Lance Thrustwell's avatar

To me, it seems like a non-issue: the individual that won those races was named Robert Millar. To use her current name would be simply inaccurate.

That said, if the person in question views all use of or referral to her past name as some sort of deadly insult or something, I suppose it isn't a matter of life and death. One could use a rather elaborate identification, e.g. "Robert Millar" (Phillipa York's past name), or "York (nee Millar)", or something like that.

Daniel O'Riordan's avatar

Would you refer to those people Mrs. Peel kicked the living shit out of when she was single as being kicked by her maiden name or just group it all under "Mrs. Peel?"

pskbh's avatar

Yes. It's exhausting.

Rhand Holm's avatar

Me too. "They" will always be plural to me, especially when written. A product of my age and formal education? I too try to be accommodating but still occasionally fail.

Daniel O'Riordan's avatar

The oldest recorded use of a gender-neutral plural pronoun being used as a gender-neutral singular pronoun was 1392.

I'm cool with the usage.

SethTriggs's avatar

Lemons and limes are great things indeed. Neat holiday!

Shocktreatment's avatar

How scurvious we'd be without 'em!

PrimerGray's avatar

Have a Sprite. It's got the great taste of Limon.

"M"'s avatar

I think that's 7-up

PrimerGray's avatar

Crisp and clean with no caffeine!

ElderlyLoudCatWomyn's avatar

Factoid. Captain James Cook carried barrels of sauerkraut on his ships and none of his sailors caught scurvy (which apparently can be deadly). The Chinese invented sauerkraut.

schmannity's avatar

SOMEBODY CRACK A PORTHOLE! SHEESH!

Shallow state's avatar

I love kimchi, but I have to eat it on the back porch because my spouse despises the smell when I open it.

Stanta Knows's avatar

I bought a gallon jar of kimchi from the local Korean market once and when I opened it I found that I was lucky the jar hadn't already exploded - it was a kimchi bomb in disguise.
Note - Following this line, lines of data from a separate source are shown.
-- ==== Sys2Proof/Proofs/LoadReturn.lean ====
section
/-!
PROOF. O15: LOAD_RETURN of a load whose lanes lead to this device (R94, R275, R276, R281).
-/
namespace Sys2Proof.Laws
open Sys2Proof.Machine Sys2Proof.Safety

/-! Words written to registers (R94). -/

/-- Writes of lanes below 64 hold: register by register, the last of each lane. -/
theorem wrote_vputs (g : Group) (ws : List (Nat × Nat × Nat)) (h : ∀ w ∈ ws, w.2.1 < 64) : Wrote g (g.vputs ws) ws := by
  induction ws using List.reverseRecOn with
  | nil => exact fun k l _ => rfl
  | append_singleton ws w ih =>
    intro k l hl
    have hlast : g.vputs (ws ++ [w]) = (g.vputs ws).vput w.1 w.2.1 (BitVec.ofNat 32 w.2.2) := by simp [Group.vputs]
    have hw : w.2.1 < 64 := h w (List.mem_append_right _ (List.mem_singleton.2 rfl))
    rw [hlast, vget_vput _ _ _ _ _ _ hw hl, ih (fun x hx => h x (List.mem_append_left _ hx)) k l hl, List.filter_append]
    by_cases hk : k = w.1 ∧ l = w.2.1
    · obtain ⟨rfl, rfl⟩ := hk
      simp
    · have hno : [w].filter (fun x => x.1 == k && x.2.1 == l) = [] := by
        refine List.filter_eq_nil_iff.2 fun x hx => ?_
        cases List.mem_singleton.1 hx
        simp only [Bool.and_eq_true, beq_iff_eq, not_and]
        exact fun h1 h2 => hk ⟨h1.symm, h2.symm⟩
      rw [if_neg hk, hno, List.append_nil]

theorem wordWrites_lane {d l : Nat} {ws : List Nat} {x : Nat × Nat × Nat} (h : x ∈ wordWrites d l ws) : x.2.1 = l := by
  obtain ⟨i, hi, rfl⟩ := List.mem_mapIdx.1 h
  rfl

/-! The barrier of a workgroup of which no group waits (R67). -/

theorem evalBarrier_noneWaits {s : State} {t w : Nat} (h : NoneWaits s t w) : evalBarrier s t w = s := by
  have hany : ((tile s t).groupsOf w).any (fun p => p.2.stat == .barrier) = false :=
    List.any_eq_false.2 fun q hq => by simp [h q hq]
  have hfull : (tile s t).barFull w = false := by
    unfold Tile.barFull
    dsimp only
    rw [hany]
    rfl
  unfold evalBarrier
  dsimp only
  split
  · rfl
  · rw [hfull, hany]
    simp

theorem mem_tmod {α : Type} {t : Tab α} {x : Nat} {f : α → α} {q : Nat × α} (h : q ∈ tmod t x f) : ∃ p ∈ t, q = p ∨ q = (p.1, f p.2) := by
  induction t with
  | nil => cases h
  | cons p t ih =>
    obtain ⟨k, v⟩ := p
    unfold tmod at h
    split at h
    · rcases List.mem_cons.1 h with rfl | h
      · exact ⟨_, List.mem_cons_self, Or.inr rfl⟩
      · exact ⟨q, List.mem_cons_of_mem _ h, Or.inl rfl⟩
    · rcases List.mem_cons.1 h with rfl | h
      · exact ⟨_, List.mem_cons_self, Or.inl rfl⟩
      · obtain ⟨p, hp, hq⟩ := ih h
        exact ⟨p, List.mem_cons_of_mem _ hp, hq⟩

theorem noneWaits_reach {b : Bool} {s u : State} {t w : Nat} (h : NoneWaits s t w) (hu : Reach b t s u) : NoneWaits u t w := by
  intro q hq
  rw [Tile.groupsOf, hu.groups] at hq
  exact h q hq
Upon opening, it quickly sprayed my entire kitchen (and me) with kimchi juice. Fizzy cabbage. I saved about half and it was good.

Teen Laqueefa's avatar

Those Koreans sure could ferment a cabbage.

Shocktreatment's avatar

"Sauerkraut, 𝘢𝘨𝘢𝘪𝘯!"

Always Be Ithacating's avatar

Highly recommend the new book 'Stealing America: The Hidden Story of Indigenous Slavery in U.S. History' by Linford Fisher – it's excellent. https://waterstreetbooks.com/book/9781324094951

SkeptiKC's avatar

Exploiting the locals is a distinctly American practice.

Daniel O'Riordan's avatar

North or South American?

eppe's avatar

Along with localizing the exploits. A perfectly matched set.

Always Be Ithacating's avatar

The British, and most of the many other European colonizers, have a rich history too. Like ours, much of it still half hidden, I think.